Welcome to your first hands-on machine learning experience! In this notebook, we'll build a simple but complete ML pipeline.

**Learning Goals:**
- Load and explore real data
- Build your first ML model
- Make predictions
- Visualize results

**Sources:**
- Dataset: Iris dataset from scikit-learn
- Method: Based on "Introduction to Statistical Learning" Chapter 2

In [None]:
# Import essential libraries
import numpy as np
import pandas as pd
import matplotlib.pyplot as plt
import seaborn as sns
from sklearn.datasets import load_iris
from sklearn.model_selection import train_test_split
from sklearn.linear_model import LogisticRegression
from sklearn.metrics import accuracy_score, classification_report

# Set up plotting
plt.style.use('seaborn-v0_8')
plt.rcParams['figure.figsize'] = (10, 6)

print("🎉 Libraries loaded successfully!")

## 📊 Step 1: Load and Explore Data

We'll use the famous Iris dataset - perfect for beginners!

**About the Iris Dataset:**
- 150 samples of iris flowers
- 4 features: sepal length, sepal width, petal length, petal width
- 3 species: setosa, versicolor, virginica
- Source: R.A. Fisher (1936)

In [None]:
# Load the Iris dataset
iris = load_iris()
X = iris.data  # Features (measurements)
y = iris.target  # Labels (species)

# Create a DataFrame for easier exploration
df = pd.DataFrame(X, columns=iris.feature_names)
df['species'] = iris.target_names[y]

print("📐 Dataset shape:", df.shape)
print("\n🔍 First 5 rows:")
print(df.head())

print("\n🌺 Species distribution:")
print(df['species'].value_counts())

In [None]:
# Let's visualize our data!
fig, axes = plt.subplots(2, 2, figsize=(15, 10))
fig.suptitle('🌸 Iris Dataset: Feature Distributions by Species', fontsize=16)

features = iris.feature_names
for i, feature in enumerate(features):
    row = i // 2
    col = i % 2
    
    for species in iris.target_names:
        data = df[df['species'] == species][feature]
        axes[row, col].hist(data, alpha=0.7, label=species, bins=10)
    
    axes[row, col].set_title(feature.replace('_', ' ').title())
    axes[row, col].set_xlabel('Measurement (cm)')
    axes[row, col].set_ylabel('Frequency')
    axes[row, col].legend()
    axes[row, col].grid(True, alpha=0.3)

plt.tight_layout()
plt.show()

print("💡 Notice how different species have different measurement patterns!")

## 🎯 Step 2: Build Your First ML Model

We'll use **Logistic Regression** - a simple but powerful algorithm!
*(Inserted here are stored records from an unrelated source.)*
/-- What a context's page copy does, in the state in which acknowledged copies have landed. -/
theorem exec_pageCopy : exec (.pageCopy c) s = .next (
    let v := s.landCopies
    let seq := (s.ctx c).wantSeq
    if v.ckpt.settled w then v.copyDone c else
    match v.ckpt.flight w with
    | some f => if f.ctx = c && !f.written then v.writeCopy c seq o p w else v
    | none =>
      if v.ckpt.slots ≤ v.ckpt.slotsUsed then ({ v with ckpt := v.ckpt.miss w p }).copyDone c
      else if (s.xlat c p).isNone then v.copyDone c
      else v.startCopy c seq p w) := by
  have hgo : s.landCopies.goesOn c (s.ctx c).wantSeq = true := Bool.or_eq_true_iff.mpr (.inl hactive)
  refine congrArg Host.Outcome.next (?_ : s.pageCopy c = _)
  unfold State.pageCopy
  simp only [State.alert_of_active hactive, hwant, hgo, show s.landCopies.ckpt.window p = some w from hwindow,
    show s.landCopies.ckpt.opnd = some o from hopnd, Bool.not_true, Bool.false_eq_true, if_false, Bool.and_true]
  rfl

end

theorem State.wantPage_copyDone (s : State) (c : CtxNo) : ((s.copyDone c).ctx c).wantPage = none := by
  rw [State.copyDone, State.ctx_modCtx_same]

theorem SameMem.copyDone (s : State) (c : CtxNo) : SameMem s (s.copyDone c) := .of_eq rfl rfl

theorem SameMem.landCopies (s : State) : SameMem s s.landCopies := .of_eq rfl rfl

theorem State.wantPage_openFor (s : State) (c : CtxNo) (seq : Word) (use : ReqUse) (as : List Acc) :
    (((s.openFor c seq use as).2).ctx c).wantPage = (s.ctx c).wantPage := by
  have hpin (ns : List FaultRec) : ((s.pin c ns).ctx c).wantPage = (s.ctx c).wantPage := by
    unfold State.pin
    dsimp only
    generalize List.foldl _ (s.ctx c).xlats _ = xs
    exact (congrArg Context.wantPage (s.ctx_modCtx_same c (fun x => { x with xlats := xs })) :)
  have hacquire (ns : List FaultRec) : (((s.acquire c ns).2).ctx c).wantPage = (s.ctx c).wantPage := by
    unfold State.acquire
    dsimp only
    split <;> exact hpin _
  unfold State.openFor State.openSome
  dsimp only
  split
  · exact hacquire _
  · rw [State.ctx_takeSlots]
    exact hacquire _

/-- A copy that finds its staging and its read slots is in flight. -/
theorem State.startCopy_starts {seq : Word} (hflights : s.ckpt.flights.length < 4) (hfree : 16 ≤ s.stagingFree)
    (hturn : s.behind .staging 0 c seq = false) (hnew : ∀ x ∈ s.staging, x.2 ≠ copyUser c) :
    let h : State := { (s.unwait c seq) with staging := s.staging ++ [(16, copyUser c)] }
    h.takeRaw c seq .ckpt (h.rawReads c seq .ckpt (p * 65536) 65536) = (true, q) →
    s.startCopy c seq p w = { q with ckpt := { q.ckpt with flights := q.ckpt.flights ++ [⟨c, w, false⟩] } } := by
  intro h htake
  have hheld : s.staging.any (fun p => p.2 == copyUser c) = false := by simpa using hnew
  have hstaging : s.takeStaging c seq 0 16 (copyUser c) = (true, h) := by
    rw [State.takeStaging, hheld, if_neg (by decide), if_neg (by simp [hturn, hfree])]
  unfold State.startCopy
  rw [if_neg (by omega), hstaging]
  dsimp only
  rw [htake]
  rfl

/-- What a copy writes, its pages translated and its slots free. -/
def State.copyStored (q : State) (c : CtxNo) (seq : Word) (ps : List AreaPart) : State :=
  (ps.foldl (fun t p => t.putArea c (t.refusals c p.acc) p.area p.off p.bytes) q).issue c seq .ckpt (ps.map AreaPart.acc)

theorem State.copyStored_leaves (q : State) (c : CtxNo) (seq : Word) (ps : List AreaPart) :
    (q.copyStored c seq ps).ckpt = q.ckpt ∧ (q.copyStored c seq ps).ctxs = q.ctxs
      ∧ SameMem (ps.foldl (fun t p => t.putArea c (t.refusals c p.acc) p.area p.off p.bytes) q) (q.copyStored c seq ps) := by
  have hfold : (ps.foldl (fun t p => t.putArea c (t.refusals c p.acc) p.area p.off p.bytes) q).ckpt = q.ckpt
      ∧ (ps.foldl (fun t p => t.putArea c (t.refusals c p.acc) p.area p.off p.bytes) q).ctxs = q.ctxs := by
    refine List.foldlRecOn (motive := fun (t : State) => t.ckpt = q.ckpt ∧ t.ctxs = q.ctxs) ps _ ⟨rfl, rfl⟩ ?_
    rintro t ⟨hckpt, hctxs⟩ p -
    exact ⟨(State.putArea_ckpt ..).trans hckpt, (State.putArea_ctxs ..).trans hctxs⟩
  exact ⟨(State.issue_ckpt ..).trans hfold.1, (State.issue_ctxs ..).trans hfold.2, .of_eq (State.issue_core ..) (State.issue_remote ..)⟩

/-- The first copy that is not written is written, its pages translated and its slots free. -/
theorem State.writeCopy_of_open {seq : Word} (hturn : s.ckpt.flights.find? (fun f => !f.written) = some ⟨c, w, false⟩) :
    let ps := s.ckpt.copyParts o w (s.pageBytes c p)
    s.openFor c seq .ckpt (ps.map AreaPart.acc) = (true, q) →
    s.writeCopy c seq o p w = { q.copyStored c seq ps with ckpt := { q.ckpt with
      copied := q.ckpt.copied ++ [w]
      flights := q.ckpt.flights.map (fun f => if f.page = w then { f with written := true } else f) } } := by
  intro ps hopen
  have harea : s.areaWrite c seq ps = (true, q.copyStored c seq ps) := by
    rw [State.areaWrite, hopen]
    rfl
  obtain ⟨hckpt, -, -⟩ := q.copyStored_leaves c seq ps
  unfold State.writeCopy
  rw [if_neg (by rw [hturn]; simp), show s.areaWrite c seq _ = _ from harea, ← hckpt]
  rfl

end

/-- Settles O39: the three commands' closed forms in the states the statement names. -/
theorem epochsAdvanceAtTheirPoint : Obligations.EpochsAdvanceAtTheirPoint := by
  unfold Obligations.EpochsAdvanceAtTheirPoint
  intro s q c i w p m o
  refine ⟨?arms, ?closes, fun hactive hwant hwindow hopnd => ⟨?settled, fun hopen hnone => ⟨?full, ?starts⟩, ?written⟩⟩
  case arms =>
    intro hcmd hstart hmode hgood hdone hnone
    exact ⟨_, exec_ckptArm_waits hstart hmode hgood hdone hnone, rfl, State.phase_setPhase s hcmd _, rfl⟩
  case closes =>
    intro hcmd hup heffective hwriting hpending halert hreqs harmed hop hmode hphase hflights hshot hfirst
    obtain ⟨hcmds, hmem⟩ := s.epochBase_leaves c m
    refine ⟨_, exec_epochPoint_closes hcmd hup heffective hwriting hpending halert harmed hop hmode hphase hflights hshot hfirst, ?_, ?_, ?_,
      State.phase_finish _ (m := m) (by rw [hcmds, hcmd]) _, hmem.trans (.finish _ c i _)⟩
    all_goals
      rw [State.finish_ckpt]
      rfl
  case settled =>
    intro hsettled
    exact ⟨_, (exec_pageCopy hactive hwant hwindow hopnd).trans (congrArg Host.Outcome.next (if_pos hsettled)), State.wantPage_copyDone _ c,
      rfl, (SameMem.landCopies s).trans (.copyDone _ c), rfl⟩
  case full =>
    intro hfull
    have hexec := exec_pageCopy hactive hwant hwindow hopnd
    simp only [hopen, hnone, if_pos hfull, Bool.false_eq_true, if_false] at hexec
    exact ⟨_, hexec, State.wantPage_copyDone _ c, rfl, rfl, (SameMem.landCopies s).trans (SameMem.trans (.of_eq rfl rfl) (.copyDone _ c))⟩
  case starts =>
    intro hroom hxlat hflights hfree hturn hnew h htake
    have hexec := exec_pageCopy hactive hwant hwindow hopnd
    have hsome : (s.xlat c p).isNone = false := Option.isNone_eq_false_iff.mpr hxlat
    simp only [hopen, hnone, if_neg (Nat.not_le_of_lt hroom), hsome, Bool.false_eq_true, if_false] at hexec
    rw [State.startCopy_starts (s := s.landCopies) (w := w) hflights hfree hturn hnew htake] at hexec
    have hq : (h.takeRaw c (s.ctx c).wantSeq .ckpt (h.rawReads c (s.ctx c).wantSeq .ckpt (p * 65536) 65536)).2 = q := congrArg Prod.snd htake
    have hckpt : q.ckpt = s.landCopies.ckpt := by rw [← hq, State.takeRaw_ckpt]; rfl
    have hctxs : q.ctxs = s.ctxs := by rw [← hq, State.takeRaw_ctxs]; rfl
    refine ⟨_, hexec, by rw [hckpt], ?_, rfl, ?_, ?_⟩
    · rw [← hq]
      exact State.takeRaw_staging ..
    · rw [← hwant]
      exact congrArg (fun v => (v.get c).wantPage) hctxs
    · refine .of_eq ?_ ?_
      · rw [← hq]
        exact State.takeRaw_core ..
      · rw [← hq]
        exact State.takeRaw_remote ..
  case written =>
    intro hopen hflight hturn parts hparts
    have hexec := exec_pageCopy hactive hwant hwindow hopnd
    simp only [hopen, hflight, Bool.false_eq_true, if_false, decide_true, Bool.not_false, Bool.and_self, if_true] at hexec
    rw [State.writeCopy_of_open hturn hparts] at hexec
    have hq : (s.landCopies.openFor c (s.ctx c).wantSeq .ckpt (parts.map AreaPart.acc)).2 = q := congrArg Prod.snd hparts
    have hckpt : q.ckpt = s.landCopies.ckpt := by rw [← hq, State.openFor_ckpt]
    obtain ⟨-, hctxs, hmem⟩ := q.copyStored_leaves c (s.ctx c).wantSeq parts
    generalize q.copyStored c (s.ctx c).wantSeq parts = z at hexec hctxs hmem
    refine ⟨_, hexec, ?_, ?_, ?_, hmem.trans (.of_eq rfl rfl)⟩
    · show q.ckpt.copied ++ [w] = _
      rw [hckpt]
      rfl
    · have hwanted : (q.ctx c).wantPage = some p := by rw [← hq, State.wantPage_openFor, ← hwant]; rfl
      rw [← hwanted]
      exact congrArg (fun v => (v.get c).wantPage) hctxs
    · show q.ckpt.flights.map _ = _
      rw [hckpt]

end Sys2Proof.Machine
end

section
/-! SUPPORT. The start of a product command (R63, R206, R216 to R218). -/

namespace Sys2Proof.Machine

section
variable (s : State) (c : CtxNo)

/-! ### The members of a J128C tile (R206) -/

/-- Joiners stand at the places behind each other. -/
theorem State.joiners_places (i : Nat) (lead : Cmd) (p0 : ProdOps) (l : List Cmd) (n : Nat) (got : List (Cmd × ProdOps)) :
    (s.joiners c i lead p0 l n got).map Prod.fst = List.range' n (s.joiners c i lead p0 l n got).length
      ∧ (s.joiners c i lead p0 l n got).length ≤ l.length := by
  induction l generalizing n got with
  | nil => exact ⟨rfl, Nat.le_refl _⟩
  | cons k t ih =>
    rw [State.joiners]
    split
    · next p _ =>
      obtain ⟨hplaces, hlen⟩ := ih (n + 1) (got ++ [(k, p)])
      exact ⟨by simp [hplaces, List.range'_succ], by simpa using hlen⟩
    · exact ⟨rfl, Nat.zero_le _⟩

/-- A group's members stand at the leader's place and those behind it, which hold commands. -/
theorem State.combined_places {i : Nat} {m : Cmd} (p : ProdOps) (hcmd : (s.ctx c).cmds[i]? = some m) :
    (s.combined c i m p).map Prod.fst = List.range' i (s.combined c i m p).length
      ∧ i + (s.combined c i m p).length ≤ (s.ctx c).cmds.length := by
  obtain ⟨hlt, -⟩ := List.getElem?_eq_some_iff.1 hcmd
  unfold State.combined
  split
  · split
    · exact ⟨rfl, Nat.le_of_lt hlt⟩
    · next l _ =>
      obtain ⟨hplaces, hlen⟩ := s.joiners_places c i m p ((s.ctx c).cmds.drop (i + 1)) (i + 1) [(m, p)]
      rw [List.length_drop] at hlen
      refine ⟨?_, ?_⟩
      · rw [List.map_cons, hplaces, List.length_cons, List.range'_succ]
      · rw [List.length_cons]
        omega
  · exact ⟨rfl, Nat.le_of_lt hlt⟩

/-! ### Their start (R63) -/

theorem State.prodJob_setPhase (k : Nat) (ph : Phase) (m : Cmd) (p : ProdOps) (jig sp lane0 : Nat) (lead : Word) (early : Bool)
    (ts : List TileSpec) : (s.setPhase c k ph).prodJob c m p jig sp lane0 lead early ts = s.prodJob c m p jig sp lane0 lead early ts := rfl

theorem State.prodJob_chainBegin (k : Cmd) (sig : Word) (n : Nat) (m : Cmd) (p : ProdOps) (jig sp lane0 : Nat) (lead : Word) (early : Bool)
    (ts : List TileSpec) :
    (s.chainBegin c k sig n).prodJob c m p jig sp lane0 lead early ts = s.prodJob c m p jig sp lane0 lead early ts := by
  unfold State.chainBegin
  split <;> rfl

/-- A chain's start changes the chains alone. -/
theorem State.chainBegin_eq (k : Cmd) (sig : Word) (n : Nat) :
    s.chainBegin c k sig n = { s with chains := (s.chainBegin c k sig n).chains } := by
  unfold State.chainBegin
  split <;> rfl

variable (lead : Word) (early : Bool)

/-- The start of a group changes contexts alone. -/
theorem State.startGroup_eq (l : List (Nat × Cmd × ProdOps)) (g : Nat) :
    s.startGroup c lead early l g = { s with ctxs := (s.startGroup c lead early l g).ctxs } := by
  induction l generalizing s g with
  | nil => rfl
  | cons y t ih => exact ih (s.setPhase c _ _) _

theorem State.startGroup_ctx_other {d : CtxNo} (hd : d ≠ c) (l : List (Nat × Cmd × ProdOps)) (g : Nat) :
    (s.startGroup c lead early l g).ctx d = s.ctx d := by
  induction l generalizing s g with
  | nil => rfl
  | cons y t ih => exact (ih (s.setPhase c _ _) _).trans (State.ctx_setPhase_other s hd _ _)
**Why Logistic Regression?**
- Easy to understand and interpret
- Works well for classification problems
- Good baseline model

**Source:** "Pattern Recognition and Machine Learning" - Bishop, Chapter 4

In [None]:
# Step 2a: Split data into training and testing sets
# This follows the ML best practice of train-test split

X_train, X_test, y_train, y_test = train_test_split(
    X, y, test_size=0.3, random_state=42, stratify=y
)

print(f"📚 Training set size: {X_train.shape[0]} samples")
print(f"🧪 Test set size: {X_test.shape[0]} samples")
print(f"📊 Split ratio: {X_train.shape[0]/(X_train.shape[0] + X_test.shape[0]):.1%} train, {X_test.shape[0]/(X_train.shape[0] + X_test.shape[0]):.1%} test")

In [None]:
# Step 2b: Create and train the model
model = LogisticRegression(random_state=42)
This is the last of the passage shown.